AI for Theorem-Proving 2019

In the midst of a bunch of more SingularityNET and Singularity Studio oriented activity, it’s a pleasure to be able to take a few days to focus on deep AI issues — I’m currently en route from Tokyo, where I spoke at the AI Expo and the Teamz blockchain events and helped give SingularityNET and OpenCog developer workshops (and appreciated the cherry blossoms with Ruiting and Qorxi and Zarathustra), to Austria for the 2019 AI for Theorem Proving conference where I’ll be giving a keynote…

I am by no means an expert on the current cutting-edge research regarding application of AI to accelerate and improve automated theorem-proving, but hopefully in a few days my expertise will be slightly elevated. This is the area in which my oldest son Zarathustra is currently working on his PhD, in Prague under Josef Urban, whose work I’ve been following for years.

One thing I am somewhat of an expert on is application of probabilistic logic together with other cognitive algorithms to commonsense reasoning … and Nil Geisweiller and I, in the OpenCog project (being carried out in close collaboration with SingulariityNET AI network development), have been working on is the use of meta-inference for commonsense reasoning … i.e. using reasoning and learning and pattern analysis to study the commonsense inferences an AI system has made, so that it can learn how to do better and better inferences.

Nil and I have been working on this in the context of commonsense reasoning, and also a bit in the context of inference about genomics data … and have been looking at the case of inference based on visual data, in the context of SingularityNET scientist Alexey Potapov and his team’s work on fusing deep neural nets and OpenCog symbolic reasoning for visual question answering. But I believe the directions we’re developing should also have value for accelerating and improving automatic mathematical theorem proving. And I have seen a number of ideas in the “AI for math theorem proving” literature that I believe can be helpful in the context of commonsense inference as well.

Of course, while getting AI systems to do effective commonsense reasoning has been more on my research agenda than formalizing mathematical reasoning lately, math reasoning is also critical to the project of creating human-level and ultimately superhuman AGI. We need our AGIs to reason about their own code, and the algorithms underlying their code.

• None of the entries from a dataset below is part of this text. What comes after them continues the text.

/-- The S_k used for monitor k: its own, or for an excluded one 0.98 × the lowest of the other monitors of its region, none
when all four are excluded (R447). -/
def usedSpeed (s : State) (sp : List Rat) (k : Nat) : Option Rat :=
  if !monExcl s k then some (sp.getD k 0)
  else
    let others := ((List.range 4).map (fun j => k / 4 * 4 + j)).filter (fun j => j != k && !monExcl s j)
    others.foldl (fun (b : Option Rat) j => match b with
      | none => some (sp.getD j 0 * 98 / 100)
      | some x => if sp.getD j 0 * 98 / 100 < x then some (sp.getD j 0 * 98 / 100) else some x) none

/-- S_meas of a window: the minimum over the monitors, with the monitor that gives it; 0 when a whole region is excluded. -/
def windowSpeed (s : State) (sp : List Rat) : Rat × Nat :=
  let us := (List.range 64).map (fun k => (usedSpeed s sp k, k))
  match us.find? (fun p => p.1.isNone) with
  | some p => (0, p.2)
  | none =>
    (us.foldl (fun (b : Option (Rat × Nat)) p => match p.1, b with
      | some x, none => some (x, p.2)
      | some x, some y => if x < y.1 then some (x, p.2) else some y
      | none, y => y) none).getD (0, 0)

/-- The commanded VDD_FAB in mV. -/
def vCmd (s : State) : Nat := s.get Reg.PWR_AVS_STAT_VFAB_CMD

/-- While the commanded voltage equals VFAB_MAX, AT_VMAX is set (R452). -/
def showVmax (s : State) : State :=
  let atMax := vCmd s = s.get Reg.PWR_VLIM_VFAB_MAX
  if s.bit Reg.FAB_PLAN_STAT_AT_VMAX = atMax then s
  else ((s.flagIf atMax Flag.PWR_AT_VMAX).putB Reg.FAB_PLAN_STAT_AT_VMAX atMax).publish Reg.FAB_PLAN_STAT_VALID
    Reg.FAB_PLAN_STAT_SEQ

/-- Command a voltage step and journal AVS_STEP (R450). -/
def avsStep (s : State) (v : Nat) : State :=
  let old := vCmd s
  let s := (s.put Reg.PWR_AVS_STAT_VFAB_CMD v).publish Reg.PWR_AVS_STAT_VALID Reg.PWR_AVS_STAT_SEQ
  let s := { s with fab := { s.fab with lastStep := some s.freeNs } }
  showVmax (s.journal 0 0x0013 0x1301 (leBytes 2 old ++ leBytes 2 v ++ leBytes 2 (sMeas s)))

/-- The planner runs: SETUP, SERVICE or RECOVERY, and SV1 out of reset (R462). -/
def plannerRuns (s : State) : Bool :=
  (s.mode = .setup || s.mode = .service || s.mode = .recovery) && !bitOf s.sys.engReset 19

/-- The planner steps the voltage: PLAN_EN and TRACK, and no failure has stopped it (R450, R451). -/
def tracks (s : State) : Bool :=
  plannerRuns s && s.bit Reg.FAB_PLAN_CFG_PLAN_EN && s.bit Reg.FAB_PLAN_CFG_TRACK && !s.fab.stepStop

/-- Keep the lowest S_meas seen while AT_VMAX over a sliding window (R453): entries (ns, S) with S rising. -/
def noteVmax (s : State) : State :=
  if !s.bit Reg.FAB_PLAN_STAT_AT_VMAX then s
  else
    let now := s.freeNs
    let keepFrom := now - s.get Reg.FAB_PLAN_CFG_PLAN_H * 3600000000000
    let l := (s.fab.vmaxMin.filter (fun p => keepFrom ≤ p.1 && p.2 < sMeas s)) ++ [(now, sMeas s)]
    { s with fab := { s.fab with vmaxAt := some now, vmaxMin := l } }

/-- The hottest of the junction sensors, signed 1/256 °C. -/
def hottest (tj : List Int) : Int := tj.foldl (fun m x => if m < x then x else m) (tj.headD 0)

/-- The row SPEED_WINDOW: at each millisecond boundary the counts of the 64 monitors and 16 ring oscillators form S_meas;
the sensors and the power estimate are published with them (log 14). A lowering step is sent at this boundary, and its
S_meas is multiplied by 0.98 before rounding (R450). -/
def execSpeedWindow (n : List Word) (ro : List Word) (tj : List (BitVec 16)) (power : BitVec 16) (s : State) : Out := .next <|
  if !s.atMs || s.mode = .test then s
  else
    let ns := (List.range 64).map (fun k => (n.getD k 0).toNat)
    let ros := (List.range 16).map (fun j => (ro.getD j 0).toNat)
    let s := (List.range 16).foldl (fun s j => s.put (Reg.FAB_RO_COUNT j) (ros.getD j 0)) s
    let sp := (List.range 64).map (fun k => monSpeed s k (ns.getD k 0))
    let mean := ringMean ros
    let s := (List.range 64).foldl (fun s k =>
      let nk := ns.getD k 0
      let s := (s.put (Reg.MON_N_N k) nk).putSatU (Reg.MON_S_S k) (floorQ (sp.getD k 0 * 16384)).toNat
      updateExcl s k (monGood (sp.getD k 0) mean nk) (if nk = 0 then 0 else 1)) s
    let s := (List.range 8).foldl (fun s j => s.put (Reg.PWR_TJ_TJ j) (tj.getD j 0).toNat) s
    let s := s.putS Reg.PWR_TJ_MAX_TJ_MAX (hottest ((List.range 8).map (fun j => (tj.getD j 0).toInt)))
    let s := s.put Reg.PWR_POWER_POWER power.toNat
    let slow := windowSpeed s sp
    let lower := s.fab.lowerDue && tracks s
    let sm := floorQ ((if lower then slow.1 * 98 / 100 else slow.1) * 16384)
    let s := (s.putSatU Reg.FAB_SMEAS_S_MEAS sm.toNat).put Reg.FAB_SMEAS_MIN_MON slow.2
    let s := s.publish Reg.FAB_SMEAS_VALID Reg.FAB_SMEAS_SEQ
    let s := s.put Reg.FAB_SNEED_S_NEED (sNeed s)
    let s := { s with fab := { s.fab with lowerDue := false } }
    let s := if lower then
        let v := vCmd s - s.get Reg.PWR_AVS_CFG_STEP
        avsStep s (max (s.get Reg.PWR_VLIM_VFAB_MIN) v) else s
    let high : Bool := (s.get Reg.FAB_PLAN_CFG_S_TGT + s.get Reg.FAB_PLAN_CFG_BAND) * 16384 ≤ sMeas s * 100
    let s := { s with fab := { s.fab with
        highSince := if high then some (s.fab.highSince.getD s.freeNs) else none } }
    noteVmax (showVmax s)

/-! ### The planner (R449–R455) -/

/-- The row PLANNER_EVALUATE, every 100 ms (R450–R452). The commanded voltage lies within VFAB_MIN to VFAB_MAX: limits moved
past it are approached by steps. -/
def execPlannerEvaluate (s : State) : Out := .next <|
  if !plannerRuns s || !s.reached (100 * msU) 0 then s
  else
    let v := vCmd s
    let vmax := s.get Reg.PWR_VLIM_VFAB_MAX
    let vmin := s.get Reg.PWR_VLIM_VFAB_MIN
    let step := s.get Reg.PWR_AVS_CFG_STEP
    let rested := match s.fab.lastStep with
      | none => true
      | some t => t + s.get Reg.PWR_AVS_CFG_STEP_MS * 10000000 ≤ s.freeNs
    let slow := sMeas s * 100 < s.get Reg.FAB_PLAN_CFG_S_TGT * 16384
    let longHigh := match s.fab.highSince with | some t => t + 10000000000 ≤ s.freeNs | none => false
    let s :=
      if !tracks s || !rested then s
      else if vmax < v then { s with fab := { s.fab with lowerDue := true } }
      else if (slow || v < vmin) && v < vmax then avsStep s (min vmax (v + step))
      else if longHigh && vmin < v then { s with fab := { s.fab with lowerDue := true } }
      else s
    let s := showVmax s
    let low := s.bit Reg.FAB_PLAN_STAT_AT_VMAX && sMeas s < sNeed s
    let s := check s 0x20 (low && !s.fab.lowSeen)
    { s with fab := { s.fab with lowSeen := low } }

Further, by representing math reasoning and commonsense reasoning in the same framework, and then doing meta-learning to analyze the patterns of AI inference in both domains, we may advance in both areas — by bringing patterns of commonsense intuition to bear on mathematical inference problems, and bringing more mathematical precision to bear on commonsense reasoning problems.

The keynote I’m going to give at AITP-19 once my flight lands isn’t going to stick too closely to my slides — I’m going to skip past most of the inference details in my talk, and elaborate more on the broader context and motivations. However, in case it’s of interest to someone, here are the slides I’m going to use (and largely hastily click through while talking about related things 😉 …

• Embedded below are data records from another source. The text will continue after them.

-- ==== Sys2Proof/Machine/Host.lean ====
section
/-!
DEFINITION. The host interface (spec/12_host_rings.md): ring states, doorbells, the fetch of descriptors, PCIe events, the commands
NOP, MODE_SET, RING_SET, LONG_CTL and ABORT, register aborts, and the application of waiting descriptors.
-/

namespace Sys2Proof.Machine

/-! ### PCIe (R392–R395) -/

/-- Change HIF_STAT. -/
def hifShow (s : State) (f : State → State) : State := (f s).publish Reg.HIF_STAT_VALID Reg.HIF_STAT_SEQ

/-- Journal PCIE_EVENT with the speed and width in force, and fire vector 64. -/
def pcieEvent (s : State) (kind : Nat) : State :=
  (s.journal 1 0x0002 0x02F5 (leBytes 1 kind ++ leBytes 1 (s.get Reg.HIF_STAT_SPEED) ++ leBytes 1 (s.get Reg.HIF_STAT_WIDTH))).fire 64

/-- The host produces ring r: COMMAND or INJECT. -/
def hostProduced (s : State) (r : Nat) : Bool := s.get (Reg.HR_CFG_TYPE r) = 0 || s.get (Reg.HR_CFG_TYPE r) = 4

/-- A ring enters STALLED; the vector of one that the host produces fires. -/
def stallRing (s : State) (r : Nat) : State :=
  let s := setRingState s r 2
  if hostProduced s r then s.fire r else s

/-- DMA is not permitted: every ring that runs enters STALLED (R399). -/
def stallRings (s : State) : State := (List.range 64).foldl (fun s r => if ringState s r = 1 then stallRing s r else s) s

/-- The MSI-X table and PBA take their values after a reset of the function (PCIe base specification): every vector masked, nothing
pending. -/
def msixReset (s : State) : State :=
  let s := (List.range 72).foldl (fun s v =>
    (((s.putB (Reg.MSIX_CTL_MASK v) true).put (Reg.MSIX_ADDR_LO_ADDR v) 0).put (Reg.MSIX_ADDR_HI_ADDR v) 0).put (Reg.MSIX_DATA_DATA v) 0) s
  (List.range 3).foldl (fun s k => s.put (Reg.MSIX_PBA_PENDING k) 0) s

/-- A pending vector that may now be sent is sent (PCIe base specification). -/
def releaseVector (s : State) (v : Nat) : State :=
  if s.mapBit (Reg.MSIX_PBA_PENDING (v / 32)) (v % 32) && !s.bit (Reg.MSIX_CTL_MASK v) && s.dmaOk then
    (s.putMapBit (Reg.MSIX_PBA_PENDING (v / 32)) (v % 32) false).fire v
  else s

/-- PF0's configuration space is reset: bus mastering is disabled, D0. -/
def configReset (s : State) : State :=
  let s := hifShow s (fun s => s.putB Reg.HIF_STAT_BME false)
  { s with hif := { s.hif with d3hot := false } }

/-- The link goes down. -/
def linkDown (s : State) : State :=
  if !s.bit Reg.HIF_STAT_LINK_UP then s
  else
    let s := hifShow s (fun s => ((s.putB Reg.HIF_STAT_LINK_UP false).put Reg.HIF_STAT_SPEED 0).put Reg.HIF_STAT_WIDTH 0)
    pcieEvent (stallRings (s.setFlag Flag.HIF_LINK_DOWN)) 0

/-- PCIe events reach a device out of reset whose PCIe pins are not under boundary scan. -/
def pcieRuns (s : State) : Bool := s.mode != .test && !s.sys.inReset

/-- The row PCIE_FLR: a Function Level Reset of PF0. -/
def execPcieFlr (s : State) : Out := .next <|
  if !pcieRuns s || !s.bit Reg.HIF_STAT_LINK_UP then s
  else msixReset (pcieEvent (stallRings (configReset (s.setFlag Flag.HIF_FLR))) 2)

/-- The row PCIE_BME_CLEAR. -/
def execPcieBmeClear (s : State) : Out := .next <|
  if !pcieRuns s || !s.bit Reg.HIF_STAT_BME then s
  else pcieEvent (stallRings (hifShow s (fun s => s.putB Reg.HIF_STAT_BME false))) 3

/-- The row PCIE_D3HOT. -/
def execPcieD3hot (s : State) : Out := .next <|
  if !pcieRuns s || !s.bit Reg.HIF_STAT_LINK_UP || s.hif.d3hot then s
  else pcieEvent (stallRings { s with hif := { s.hif with d3hot := true } }) 5

/-- The row PCIE_LINK_DOWN: the link goes down, which resets the function. -/
def execPcieLinkDown (s : State) : Out := .next <|
  if !pcieRuns s || !s.bit Reg.HIF_STAT_LINK_UP then s else msixReset (configReset (linkDown s))

/-- The row PCIE_LINK_UP: the link trains to SPEED (1–5) and a WIDTH of lanes. -/
def execPcieLinkUp (speed : Fin 6) (width : Fin 9) (s : State) : Out := .next <|
  if !pcieRuns s || s.bit Reg.HIF_STAT_LINK_UP then s
  else pcieEvent (hifShow s (fun s => ((s.putB Reg.HIF_STAT_LINK_UP true).put Reg.HIF_STAT_SPEED speed).put Reg.HIF_STAT_WIDTH width)) 1

/-- The row PERST: PERST_N resets the PCIe interface and configuration space, and the rest acts as for a link down. -/
def execPerst (s : State) : Out := .next <| if !pcieRuns s then s else msixReset (configReset (linkDown s))

/-- The row PF1_FLR: only PF1's own configuration space is reset, which holds nothing that the device reads. -/
def execPf1Flr (s : State) : Out := .next s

https://goertzel.org/wp-content/uploads/2019/04/AITP-19-keynote-v1.pdf

At a certain point I will pause the slides and go through this good old example of PLN commonsense reasoning that Nil and Eddie Monroe and I prepared a few years ago…

https://github.com/opencog/opencog/blob/master/examples/pln/amusing-friend/Amusing_Friend_PLN_Demo.html

To get to human-level AGI and a benevolent technological Singularity and all that good stuff, a lot of different threads have to weave together. I believe that meta-learning for uncertain logical inference, spanning commonsense and mathematical reasoning, is going to be one of the keys.